As anyone who has taken an extended break from the gym knows, the less you use your muscles the weaker they become.
Therefore, if you want to make sure your muscles grow you need to make sure you are using them a lot.
Now, you can definitely drop down on the floor and do a bunch of push-ups to make your arms feel like they are being worked – but will that make them bigger?
This is where a lot of guys mess up. They think that just because a particular muscle is tired that it is getting bigger.
While decades ago there was a lot of debate around how to go about building muscle, these days there is tons of research to help us figure it out.
Check out the article below for 6 tips on how to get your muscles to grow faster.
1 – Focus on the Compound Exercises
Numerous studies have proven that when it comes to building bigger muscles, compound exercises are the way to go.
These movements work multiple muscle groups which encourage your entire body to grow.
Just which exercises are we talking about? The squat, deadlift, bench press, overhead press, pull-up, dip and row are all effective compound exercises.
Now that you know which exercises to do, you need to make sure you are constantly increasing the weight.
Your muscles will only get as big as they need to be in order to deal with the stress we place on them.
If you ALWAYS bench press 225 pounds then they won’t grow any bigger since they are already large enough to deal with that load.
However, if the weight were to increase to 250 pounds the chest, arms and shoulders would need to grow larger in order to handle it.
2 – Optimize your Training Split
Are you going to the gym twice per week?
Hate to break it to you, but that’s not enough.
You need to go a minimum of three times and preferably 4-5.
This allows you to give every muscle group the focus they need.
However, make sure you don’t fall into the trap of going to the gym every day for hours on end – this is referred to as overtraining and will actually make your muscles shrink rather than grow!
3 – Consume a Calorie Surplus
Figure out how many calories you need to eat per day to get bigger.
Just like your body needs excess calories to store fat, it also needs excess calories to build fat.
Make sure you are consuming a moderate calorie surplus – you will know you are going too far if your weight is increasing by more than 1 pound per week.
4 – Eat the Right Foods
The source of your calorie surplus will play a huge role in determining whether you put on muscle or fat.

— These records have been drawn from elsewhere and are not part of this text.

/-- R64 to R66, R103, R119: block conversions, stores of rows, and the range check. -/
def Obligations.BlockCommands : Prop :=
  ∀ (s : State) (te : Fin 64) (h : TileHdr), let at_ (off : Nat) : Nat := engineAt te + off
    (∀ a : QntArgs, s.MayRun te h (.qnt a) → scaleAllows a.dscale.toNat a.dfmt.toNat = true →
      let sf := if a.sfmt then 0x02 else 0x00
      let nb := a.nb.toNat
      let bs := s.bytes (at_ (a.src.toNat * 16)) (packedBytes sf (32 * nb))
      let xs := groups 32 nb ((unpack sf (32 * nb) bs).map ((elemFmt sf).getD fp32).decode)
      let sb := scaleBytes a.dscale.toNat
      exec (.qnt te h a) s = .next ((List.range nb).foldl (fun u i =>
        let q := quantBlock a.dfmt.toNat a.dscale.toNat a.rnd.toNat (s.ovfNan te) ((xs[i]?).getD [])
        ((u.store (at_ (a.dst.toNat * 16 + i * packedBytes a.dfmt.toNat 32)) (pack a.dfmt.toNat q.2.1)).store
          (at_ (a.scl.toNat * 16 + i * sb)) (leBytes sb q.1)).addFx te q.2.2) s)) ∧
    (∀ a : DqnArgs, s.MayRun te h (.dqn a) → scaleAllows a.sscale.toNat a.sfmt.toNat = true →
      let sf := a.sfmt.toNat
      let sb := scaleBytes a.sscale.toNat
      let nb := a.nb.toNat
      let df := dqnFmt a.dfmt.toNat
      let codes := groups 32 nb (unpack sf (32 * nb) (s.bytes (at_ (a.src.toNat * 16)) (nb * packedBytes sf 32)))
      let sc := s.bytes (at_ (a.scl.toNat * 16)) (nb * sb)
      let vals := (codes.zip (List.range nb)).flatMap fun x => x.1.map (blockValue sf a.sscale.toNat (fieldAt sc (x.2 * sb) sb))
      let r := ((elemFmt df).getD fp32).convertAll 0 (s.ovfNan te) vals
      exec (.dqn te h a) s = .next ((s.store (at_ (a.dst.toNat * 16)) (pack df r.1)).addFx te r.2)) ∧
    (∀ a : StoArgs, s.MayRun te h (.sto a) → scaleAllows a.dscale.toNat a.dfmt.toNat = true →
      let df := a.dfmt.toNat
      let f := if a.acct then int32 else fp32
      let pitch := if a.dpitch.toNat = 0 then packedBytes df 32 else a.dpitch.toNat * 16
      let sb := scaleBytes a.dscale.toNat
      exec (.sto te h a) s = .next ((List.range a.nr.toNat).foldl (fun u i =>
        let row := at_ (s.rowAt te (a.acc.toNat + i))
        let d := u.bytes row 128
        let u1 := if a.clr then u.store row (List.replicate 128 0#8) else u
        let q := quantBlock df a.dscale.toNat a.rnd.toNat (s.ovfNan te) ((List.range 32).map fun n => f.decode (fieldAt d (4 * n) 4))
        ((u1.store (at_ (a.dst.toNat * 16 + i * pitch)) (pack df q.2.1)).store (at_ (a.scl.toNat * 16 + i * sb))
          (leBytes sb q.1)).addFx te q.2.2) s)) ∧
    ∀ a : ChkArgs, s.MayRun te h (.chkCrc a) →
      if crc32 (s.bytes (at_ (a.src.toNat * 16)) (a.ng.toNat * 16)) = leNat (s.bytes (at_ (a.exp.toNat * 16)) 4) then
        exec (.chkCrc te h a) s = .next s
      else (s.eng te).job = none → ∃ u : State, exec (.chkCrc te h a) s = .next u.settle ∧
        u.tenState te = 3 ∧ u.fld (Reg.TEN_STATUS te) Fld.TEN_STATUS_CAUSE = 7 ∧ u.fld (Reg.TEN_STATUS te) Fld.TEN_STATUS_FAULT_TAG = h.tag.toNat

/-- R84 to R86, R89, R91, R92, R112: what LDW and LDA bring to the arrays. -/
def Obligations.ArrayLoads : Prop :=
  ∀ (s : State) (te : Fin 64) (h : TileHdr), let bytes (off n : Nat) := s.bytes (engineAt te + off) n
    let e := s.eng te
    let arys := arraysOf h.arym
    let only (t : State) : Prop := t = { s with engines := t.engines } ∧ ∀ n : Fin 64, n ≠ te → t.eng n = s.eng n
    (∀ a : LdwArgs, s.MayRun te h (.ldw a) →
      let fmt := a.fmt.toNat
      let row := packedBytes fmt 32
      let sb := scaleBytes a.scale.toNat
      let nsc := if a.sparse then 64 else 32
      let base (j : Nat) := a.src.toNat * 16 + j * a.tstr.toNat * 16
      let words (j : Nat) := if a.sparse then (List.range 64).map fun i => fieldAt (bytes (base j + 32 * row) 256) (4 * i) 4 else []
      let tile (j : Nat) : WeightTile := WeightTile.withSums
        { fmt := a.fmt, scale := a.scale, sparse := a.sparse, words := words j, sums := [], wide := [],
          elems := (List.range 32).flatMap fun r => unpack fmt 32 (bytes (base j + r * row) row),
          scales := if sb = 0 then [] else (List.range nsc).map fun i =>
            leNat (bytes (a.scl.toNat * 16 + j * a.tstr.toNat * 16 + i * sb) sb) }
      let marked (i : Nat) : ArrayPipe := if i ∈ arys then { e.ary i with seen := true, fresh := (e.ary i).fresh + 1 } else e.ary i
      ((∀ j < arys.length, metadataOk (words j) = true) → (∀ i ∈ arys, (e.ary i).shadow = none) →
        ∃ t, exec (.ldw te h a) s = .next t ∧ only t ∧ (t.eng te).quiet = true ∧
          ∀ i < 4, (t.eng te).ary i = if i ∈ arys then { marked i with shadow := some (tile (arys.idxOf i)) } else e.ary i) ∧
      (∀ k x, arys = [k] → (e.ary k).shadow = some x →
        ∃ t, exec (.ldw te h a) s = .next t ∧ only t ∧ (t.eng te).loads = [{ seq := e.issued, hdr := h, args := a, left := [0] }] ∧
          ∀ i < 4, (t.eng te).ary i = marked i) ∧
      (metadataOk (words 0) = false → (∀ i ∈ arys, (e.ary i).shadow = none) → e.job = none →
        ∃ u : State, exec (.ldw te h a) s = .next u.settle ∧ u.fld (Reg.TEN_STATUS te) Fld.TEN_STATUS_CAUSE = 6)) ∧
    ∀ a : LdaArgs, s.MayRun te h (.lda a) → (∀ i ∈ arys, (e.ary i).queue.length + a.m.toNat ≤ 64) →
      let fmt := a.fmt.toNat
      let nv := if a.vlen then 2 else 1
      let sb := scaleBytes a.scale.toNat
      let vec (i : Nat) : ActVector :=
        { fmt := a.fmt, scale := a.scale,
          elems := unpack fmt (32 * nv) (bytes (a.src.toNat * 16 + i * a.pitch.toNat * 16) (packedBytes fmt (32 * nv))),
          scales := if sb = 0 then [] else (List.range nv).map fun b => leNat (bytes (a.scl.toNat * 16 + (i * nv + b) * sb) sb) }
      ∃ t, exec (.lda te h a) s = .next t ∧ only t ∧ (t.eng te).quiet = true ∧
        ∀ i < 4, (t.eng te).ary i = if i ∈ arys then { e.ary i with queue := (e.ary i).queue ++ (List.range a.m.toNat).map vec }
          else e.ary i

If, for example, you are consuming a 500-calorie surplus made up of sugary, processed foods your body will likely store that as fat.
However, if you are eating high-quality, nutritious food your body will be more inclined to use that to build muscle.
5 – Use Drop Sets and Partial Reps to Go Past Failure
While you might not be able to go past a certain number of reps at a given weight, you definitely still have some more energy in the tank.
This is where partial reps come in – simply lift the weight up halfway for a few more reps.
In the case of drop sets, simply drop the weight and pick up something slightly lighter to bang out a few more.
Don’t do this for every set, just the last one of each exercise, as it really exhausts the muscles.
6 – Keep The T-High
Have you heard of a guy with low testosterone levels but an impressive physique?
Neither have we. The truth is that if your testosterone levels are low you won’t get any bigger.
This is where testosterone boosters come in.
They are specifically designed with ingredients that are proven to boost testosterone production.
As a result, you make faster and more consistent gains.